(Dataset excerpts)

================================

-- ==== Sys2Proof/Laws/PerInstr.lean ====
section
/-!
SUPPORT. Statements for all instructions, made per instruction. MatchesTable: the first byte of an instruction's packet has
the bits that its row of spec/opcode_table.json fixes.
-/

/-- The packet of an instruction has a first byte, and it equals the row's pattern under the row's mask
(spec/opcode_table.json). -/
def Sys2Proof.Laws.MatchesTable.Statement (i : Sys2Proof.Instr) : Prop :=
  ∃ b, Sys2Proof.firstByte (Sys2Proof.encode i) = some b ∧
    b &&& (Sys2Proof.tableRow i).mask = (Sys2Proof.tableRow i).pattern

namespace Sys2Proof.Laws.MatchesTable

open Sys2Proof.Machine

theorem writeByte_masked (a : RegAddr) : writeByte a &&& 0x80#8 = 0x00#8 := by
  revert a; decide

theorem readByte_masked (a : RegAddr) : readByte a &&& 0x80#8 = 0x80#8 := by
  revert a; decide

theorem narrow_masked (a : RegAddr) :
    expandPair ((writeByte a).getLsbD 7) ((writeByte a).getLsbD 6) &&& 0xFE#8 = 0x00#8 := by
  revert a; decide

theorem validateClocking (ref : Rat) (mult : Byte) : Statement (.validateClocking ref mult) :=
  ⟨_, rfl, by simp [opcodeByte, tableRow]⟩

theorem freqToFtw (hz sys : Rat) : Statement (.freqToFtw hz sys) :=
  ⟨_, rfl, by simp [opcodeByte, tableRow]⟩

theorem ftwToFreq (ftw : Word) (sys : Rat) : Statement (.ftwToFreq ftw sys) :=
  ⟨_, rfl, by simp [opcodeByte, tableRow]⟩

theorem phaseToPow (turns : Rat) : Statement (.phaseToPow turns) :=
  ⟨_, rfl, by simp [opcodeByte, tableRow]⟩

theorem powToPhase (pow : BitVec 16) : Statement (.powToPhase pow) :=
  ⟨_, rfl, by simp [opcodeByte, tableRow]⟩

theorem ampToAcr (amp : Rat) : Statement (.ampToAcr amp) :=
  ⟨_, rfl, by simp [opcodeByte, tableRow]⟩

theorem acrToAmp (a0 a1 a2 : Byte) : Statement (.acrToAmp a0 a1 a2) :=
  ⟨_, rfl, by simp [opcodeByte, tableRow]⟩

theorem configureMode (m : Mode) : Statement (.configureMode m) :=
  ⟨_, rfl, by simp [opcodeByte, tableRow]⟩

theorem startStream : Statement (.startStream) :=
  ⟨_, rfl, by simp [opcodeByte, tableRow]⟩

theorem xportWrite (addr : Byte) (data : List Byte) : Statement (.xportWrite addr data) :=
  ⟨_, rfl, by simp [opcodeByte, tableRow]⟩

theorem xportRead (addr : Byte) (n : Byte) : Statement (.xportRead addr n) :=
  ⟨_, rfl, by simp [opcodeByte, tableRow]⟩

theorem streamWrite (bytes : List Byte) : Statement (.streamWrite bytes) :=
  ⟨_, rfl, by simp [opcodeByte, tableRow]⟩

theorem init (m : Mode) (ref : Rat) (mult : Byte) : Statement (.init m ref mult) :=
  ⟨_, rfl, by simp [opcodeByte, tableRow]⟩

theorem setFrequency (cs : ChSet) (hz : Rat) : Statement (.setFrequency cs hz) :=
  ⟨_, rfl, by simp [opcodeByte, tableRow]⟩

theorem getFrequency (ch : Channel) : Statement (.getFrequency ch) :=
  ⟨_, rfl, by simp [opcodeByte, tableRow]⟩

theorem setPhase (cs : ChSet) (turns : Rat) : Statement (.setPhase cs turns) :=
  ⟨_, rfl, by simp [opcodeByte, tableRow]⟩

theorem getPhase (ch : Channel) : Statement (.getPhase ch) :=
  ⟨_, rfl, by simp [opcodeByte, tableRow]⟩

theorem setAmplitude (cs : ChSet) (amp : Rat) : Statement (.setAmplitude cs amp) :=
  ⟨_, rfl, by simp [opcodeByte, tableRow]⟩

theorem getAmplitude (ch : Channel) : Statement (.getAmplitude ch) :=
  ⟨_, rfl, by simp [opcodeByte, tableRow]⟩

theorem configureSystemClock (ref : Rat) (mult : Byte) : Statement (.configureSystemClock ref mult) :=
  ⟨_, rfl, by simp [opcodeByte, tableRow]⟩

theorem selfTest : Statement (.selfTest) :=
  ⟨_, rfl, by simp [opcodeByte, tableRow]⟩

theorem freeze : Statement (.freeze) :=
  ⟨_, rfl, by simp [opcodeByte, tableRow]⟩

theorem profileNew (m : Mode) : Statement (.profileNew m) :=
  ⟨_, rfl, by simp [opcodeByte, tableRow]⟩

theorem profileUpdateChannels (cs : ChSet) (ftw : Option Word) (pow : Option (BitVec 16)) (acr : Option Word) :
    Statement (.profileUpdateChannels cs ftw pow acr) :=
  ⟨_, rfl, by simp [opcodeByte, tableRow]⟩

theorem profileSetSystemClock (ref : Rat) (mult : Byte) : Statement (.profileSetSystemClock ref mult) :=
  ⟨_, rfl, by simp [opcodeByte, tableRow]⟩

theorem profileFinalize : Statement (.profileFinalize) :=
  ⟨_, rfl, by simp [opcodeByte, tableRow]⟩

theorem frameWideWrite (a : RegAddr) (payload : List Byte) : Statement (.frameWideWrite a payload) :=
  ⟨_, rfl, writeByte_masked a⟩

theorem frameWideRead (a : RegAddr) : Statement (.frameWideRead a) := ⟨_, rfl, readByte_masked a⟩

theorem frameNarrowWrite (a : RegAddr) (payload : List Byte) : Statement (.frameNarrowWrite a payload) :=
  ⟨_, rfl, narrow_masked a⟩

theorem profileRecord (a : RegAddr) (payload : List Byte) : Statement (.profileRecord a payload) :=
  ⟨_, rfl, writeByte_masked a⟩

end Sys2Proof.Laws.MatchesTable
end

================================

What to work on: Quote exactly the first line of the entries and every line after it, stopping with the line that contains "def Sys2Proof.Laws.MatchesTable.Statement (i".

Problem solution:
-- ==== Sys2Proof/Laws/PerInstr.lean ====
section
/-!
SUPPORT. Statements for all instructions, made per instruction. MatchesTable: the first byte of an instruction's packet has
the bits that its row of spec/opcode_table.json fixes.
-/

/-- The packet of an instruction has a first byte, and it equals the row's pattern under the row's mask
(spec/opcode_table.json). -/
def Sys2Proof.Laws.MatchesTable.Statement (i : Sys2Proof.Instr) : Prop :=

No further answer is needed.